Calvario: recensione del film con Brendan Gleeson

Calvario

In Calvario Padre James è il taciturno e riflessivo parroco di uno sperduto villaggio dell’Irlanda meridionale. La vita di tutti sembra passare monotona e inflessibile fino al giorno in cui il sacerdote, durante una confessione, viene minacciato di morte da un misterioso individuo, intenzionato ad ucciderlo per vendicarsi di abusi sessuali subiti da un prete durante l’infanzia.
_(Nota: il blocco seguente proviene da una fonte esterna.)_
-- ==== Sys2Proof/Laws/Stages.lean ====
section
/-!
SUPPORT. What each stage operation can do and what it leaves alone: one frame equation per operation (the fields it
may change are named in it, every other field is that of the state before), and from it one lemma per field.
-/
namespace Sys2Proof.Machine

/-- What `PD.STEP` can do (R110): seed, see no detection, reject, accept, or find the memory full. -/
theorem pdStep_cases (i : Nat) (v : Int) (s : State) :
    (i = 0 ∧ pdStep i v s = .completed { s with lmi := 0, lma := v, ls := v }) ∨
    (i ≠ 0 ∧ v ≤ s.ls ∧ pdStep i v s = .completed { s with ls := v }) ∨
    (i ≠ 0 ∧ s.ls < v ∧ (i - s.lmi < 5 ∨ 50 < i - s.lmi ∨ s.lma - v < s.noiseThr) ∧
      pdStep i v s = .completed { s with lmi := i, lma := v, ls := v }) ∨
    (i ≠ 0 ∧ s.ls < v ∧ 5 ≤ i - s.lmi ∧ i - s.lmi ≤ 50 ∧ s.noiseThr ≤ s.lma - v ∧ s.pcount ≠ s.cfg.pmemDepth ∧
      pdStep i v s = .completed { s with
        lmi := i, lma := v, ls := v, pcount := s.pcount + 1,
        pmem := s.pmem.writeWord s.pcount (packPeriod ⟨i - s.lmi, i⟩) }) ∨
    (i ≠ 0 ∧ s.ls < v ∧ 5 ≤ i - s.lmi ∧ i - s.lmi ≤ 50 ∧ s.noiseThr ≤ s.lma - v ∧ s.pcount = s.cfg.pmemDepth ∧
      pdStep i v s = .raised { s with lmi := i, lma := v, err := 3, phase := .fault }) := by
  unfold pdStep pmemAppend Config.minLen Config.maxLen
  by_cases h0 : i = 0
  · exact .inl ⟨h0, by simp [h0]⟩
  by_cases hv : s.ls < v
  · by_cases hl : i - s.lmi < 5 ∨ 50 < i - s.lmi
    · refine .inr (.inr (.inl ⟨h0, hv, by omega, ?_⟩))
      simp [h0, hv, hl]
    · by_cases hd : s.noiseThr ≤ s.lma - v
      · by_cases hc : s.pcount = s.cfg.pmemDepth
        · refine .inr (.inr (.inr (.inr ⟨h0, hv, by omega, by omega, hd, hc, ?_⟩)))
          simp [h0, hv, hl, hd, hc, raiseFault, FaultCode.code]
        · refine .inr (.inr (.inr (.inl ⟨h0, hv, by omega, by omega, hd, hc, ?_⟩)))
          simp [h0, hv, hl, hd, hc, memWrite]
      · refine .inr (.inr (.inl ⟨h0, hv, by omega, ?_⟩))
        simp [h0, hv, hl, hd]
  · exact .inr (.inl ⟨h0, by omega, by simp [h0, hv]⟩)

/-- Both indices of the threshold are in range for 8 or more periods (R122). -/
theorem octile_in_range {n : Nat} (h : 8 ≤ n) : n / Config.octile < n ∧ n - n / Config.octile < n := by
  unfold Config.octile
  omega

theorem insertAscending_length (x : Nat) (l : List Nat) : (insertAscending x l).length = l.length + 1 := by
  induction l with
  | nil => rfl
  | cons y l ih => simp only [insertAscending]; split <;> simp [ih]

/-- Sorting keeps the number of values. -/
@[simp] theorem ascending_length (l : List Nat) : (ascending l).length = l.length := by
  induction l with
  | nil => rfl
  | cons x l ih => simp [ascending, insertAscending_length, ih]

/-- `IRG.STEP` writes the IRG Detector's variables only (R27, R130). -/
theorem irgStep_frame (p : Period) (s : State) :
    (irgStep p s).1 =
      { s with streak := ((irgStep p s).1).streak, lss := ((irgStep p s).1).lss, lssV := ((irgStep p s).1).lssV } := by
  unfold irgStep
  split <;> rfl

@[simp] theorem irgStep_cfg (p : Period) (s : State) : ((irgStep p s).1).cfg = s.cfg :=
  (congrArg State.cfg (irgStep_frame p s)).trans rfl
@[simp] theorem irgStep_rst (p : Period) (s : State) : ((irgStep p s).1).rst = s.rst :=
  (congrArg State.rst (irgStep_frame p s)).trans rfl
@[simp] theorem irgStep_cmdIn (p : Period) (s : State) : ((irgStep p s).1).cmdIn = s.cmdIn :=
  (congrArg State.cmdIn (irgStep_frame p s)).trans rfl
@[simp] theorem irgStep_outReady (p : Period) (s : State) : ((irgStep p s).1).outReady = s.outReady :=
  (congrArg State.outReady (irgStep_frame p s)).trans rfl
@[simp] theorem irgStep_rspReady (p : Period) (s : State) : ((irgStep p s).1).rspReady = s.rspReady :=
  (congrArg State.rspReady (irgStep_frame p s)).trans rfl
@[simp] theorem irgStep_phase (p : Period) (s : State) : ((irgStep p s).1).phase = s.phase :=
  (congrArg State.phase (irgStep_frame p s)).trans rfl
@[simp] theorem irgStep_err (p : Period) (s : State) : ((irgStep p s).1).err = s.err :=
  (congrArg State.err (irgStep_frame p s)).trans rfl
@[simp] theorem irgStep_cmdDropped (p : Period) (s : State) : ((irgStep p s).1).cmdDropped = s.cmdDropped :=
  (congrArg State.cmdDropped (irgStep_frame p s)).trans rfl
@[simp] theorem irgStep_trailShort (p : Period) (s : State) : ((irgStep p s).1).trailShort = s.trailShort :=
  (congrArg State.trailShort (irgStep_frame p s)).trans rfl
@[simp] theorem irgStep_leftover (p : Period) (s : State) : ((irgStep p s).1).leftover = s.leftover :=
  (congrArg State.leftover (irgStep_frame p s)).trans rfl
@[simp] theorem irgStep_gapInData (p : Period) (s : State) : ((irgStep p s).1).gapInData = s.gapInData :=
  (congrArg State.gapInData (irgStep_frame p s)).trans rfl
@[simp] theorem irgStep_noiseThr (p : Period) (s : State) : ((irgStep p s).1).noiseThr = s.noiseThr :=
  (congrArg State.noiseThr (irgStep_frame p s)).trans rfl
@[simp] theorem irgStep_sampleRate (p : Period) (s : State) : ((irgStep p s).1).sampleRate = s.sampleRate :=
  (congrArg State.sampleRate (irgStep_frame p s)).trans rfl
@[simp] theorem irgStep_nsamp (p : Period) (s : State) : ((irgStep p s).1).nsamp = s.nsamp :=
  (congrArg State.nsamp (irgStep_frame p s)).trans rfl
@[simp] theorem irgStep_pend (p : Period) (s : State) : ((irgStep p s).1).pend = s.pend :=
  (congrArg State.pend (irgStep_frame p s)).trans rfl
@[simp] theorem irgStep_lmi (p : Period) (s : State) : ((irgStep p s).1).lmi = s.lmi :=
  (congrArg State.lmi (irgStep_frame p s)).trans rfl
@[simp] theorem irgStep_lma (p : Period) (s : State) : ((irgStep p s).1).lma = s.lma :=
  (congrArg State.lma (irgStep_frame p s)).trans rfl
@[simp] theorem irgStep_ls (p : Period) (s : State) : ((irgStep p s).1).ls = s.ls :=
  (congrArg State.ls (irgStep_frame p s)).trans rfl
@[simp] theorem irgStep_pmem (p : Period) (s : State) : ((irgStep p s).1).pmem = s.pmem :=
  (congrArg State.pmem (irgStep_frame p s)).trans rfl
@[simp] theorem irgStep_pcount (p : Period) (s : State) : ((irgStep p s).1).pcount = s.pcount :=
  (congrArg State.pcount (irgStep_frame p s)).trans rfl
@[simp] theorem irgStep_thr2 (p : Period) (s : State) : ((irgStep p s).1).thr2 = s.thr2 :=
  (congrArg State.thr2 (irgStep_frame p s)).trans rfl
@[simp] theorem irgStep_thrV (p : Period) (s : State) : ((irgStep p s).1).thrV = s.thrV :=
  (congrArg State.thrV (irgStep_frame p s)).trans rfl
@[simp] theorem irgStep_rp (p : Period) (s : State) : ((irgStep p s).1).rp = s.rp :=
  (congrArg State.rp (irgStep_frame p s)).trans rfl
@[simp] theorem irgStep_rlLast (p : Period) (s : State) : ((irgStep p s).1).rlLast = s.rlLast :=
  (congrArg State.rlLast (irgStep_frame p s)).trans rfl
@[simp] theorem irgStep_rlRun (p : Period) (s : State) : ((irgStep p s).1).rlRun = s.rlRun :=
  (congrArg State.rlRun (irgStep_frame p s)).trans rfl
@[simp] theorem irgStep_fxSt (p : Period) (s : State) : ((irgStep p s).1).fxSt = s.fxSt :=
  (congrArg State.fxSt (irgStep_frame p s)).trans rfl
@[simp] theorem irgStep_slot (p : Period) (s : State) : ((irgStep p s).1).slot = s.slot :=
  (congrArg State.slot (irgStep_frame p s)).trans rfl
@[simp] theorem irgStep_bytebuf (p : Period) (s : State) : ((irgStep p s).1).bytebuf = s.bytebuf :=
  (congrArg State.bytebuf (irgStep_frame p s)).trans rfl
@[simp] theorem irgStep_nbytes (p : Period) (s : State) : ((irgStep p s).1).nbytes = s.nbytes :=
  (congrArg State.nbytes (irgStep_frame p s)).trans rfl
@[simp] theorem irgStep_payload (p : Period) (s : State) : ((irgStep p s).1).payload = s.payload :=
  (congrArg State.payload (irgStep_frame p s)).trans rfl
@[simp] theorem irgStep_pendIrg (p : Period) (s : State) : ((irgStep p s).1).pendIrg = s.pendIrg :=
  (congrArg State.pendIrg (irgStep_frame p s)).trans rfl
@[simp] theorem irgStep_chunks (p : Period) (s : State) : ((irgStep p s).1).chunks = s.chunks :=
  (congrArg State.chunks (irgStep_frame p s)).trans rfl
@[simp] theorem irgStep_out (p : Period) (s : State) : ((irgStep p s).1).out = s.out :=
  (congrArg State.out (irgStep_frame p s)).trans rfl
@[simp] theorem irgStep_rsp (p : Period) (s : State) : ((irgStep p s).1).rsp = s.rsp :=
  (congrArg State.rsp (irgStep_frame p s)).trans rfl
@[simp] theorem irgStep_outWait (p : Period) (s : State) : ((irgStep p s).1).outWait = s.outWait :=
  (congrArg State.outWait (irgStep_frame p s)).trans rfl
@[simp] theorem irgStep_rspWait (p : Period) (s : State) : ((irgStep p s).1).rspWait = s.rspWait :=
  (congrArg State.rspWait (irgStep_frame p s)).trans rfl
@[simp] theorem irgStep_symIrg (p : Period) (s : State) : ((irgStep p s).1).symIrg = s.symIrg :=
  (congrArg State.symIrg (irgStep_frame p s)).trans rfl
@[simp] theorem irgStep_symIn (p : Period) (s : State) : ((irgStep p s).1).symIn = s.symIn :=
  (congrArg State.symIn (irgStep_frame p s)).trans rfl
@[simp] theorem irgStep_midPeriod (p : Period) (s : State) : ((irgStep p s).1).midPeriod = s.midPeriod :=
  (congrArg State.midPeriod (irgStep_frame p s)).trans rfl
Avendo a disposizione una settimana per mettere a posto i propri affari, padre James dovrà cercare di scoprire chi fra i suoi parrocchiani, tutti apparentemente cordiali, è l’autore delle minacce, dovendo però scontrarsi con vecchi rancori e rapporti sociali non proprio idilliaci, scoprendo lui stesso di non esse quello che credeva.

 

Dopo l’esordio comico-grottesco di Un poliziotto da Happy Hour e una discreta carriera da sceneggiatore, John M. McDonagh cambia radicalmente rotta e stile, immergendosi totalmente in una brumosa e perturbante storia di segreti e bugie incastonata nella piovosa e gelida atmosfera campestre di un paese dove tutto appare il contrario di tutto, un microcosmo apparentemente felice in cui ognuno rivela progressivamente una diversa sfaccettatura nascosta della propria persona.

Calvario, il film

Scegliendo un intreccio che ricorda alla lontana i temi prediletti da Hitchcock (il mistero che si cela dietro la apparente normalità), il film si muove con un ritmo lento e contemplativo, seguendo il difficile percorso fisico e spirituale compiuto da padre James, interpretato da un misurato e stupendo Brendan Gleeson, verso la ricerca di una verità che non si ferma alla semplice identità del suo assassino, ma che lo condurrò in una vera e propria inchiesta sociologica di confronto diretto con i propri concittadini, scoprendo di non essere poi così rispettato e amato come credeva.

Lo stesso sacerdote dimostra di essere sommerso dai sensi di colpa e dalle incertezze, rivelano un rapporto contrastato con il proprio Dio e con gli amici/nemici più cari, a incominciare dalla sorella Fiona, una posata e tagliente Kelly Reilly, traccia di un passato che lui stesso non sa bene se considerare di piacere o dolore. Calvario compensa brillantemente l’andamento estatico delle sue atmosfere con situazioni per nulla prevedibili che catturano progressivamente l’attenzione dello spettatore, immergendolo in una pericolosa ricerca. James è un uomo comune, con i suoi vizi e debolezze, e l’essere diventato confessore involontario del suo futuro carnefice gli dà la forza per tirare le somme della propria vita, ecclesiastica e privata, rivelando strati incrostati di umanità tutto inaspettati.

Il calvario che dà il titolo al film non è solo quello di Cristo, non è il percorso di penitenza di padre James, non è il trauma infantile di un uomo; è il calvario di ogni essere vivente messo dinnanzi alla faticosa vita di tutti i giorni, una vita in cui, come nel paese di questo racconto, i segreti e le menzogne prima o poi escono dalla patina di sporcizia di cui sono coperti.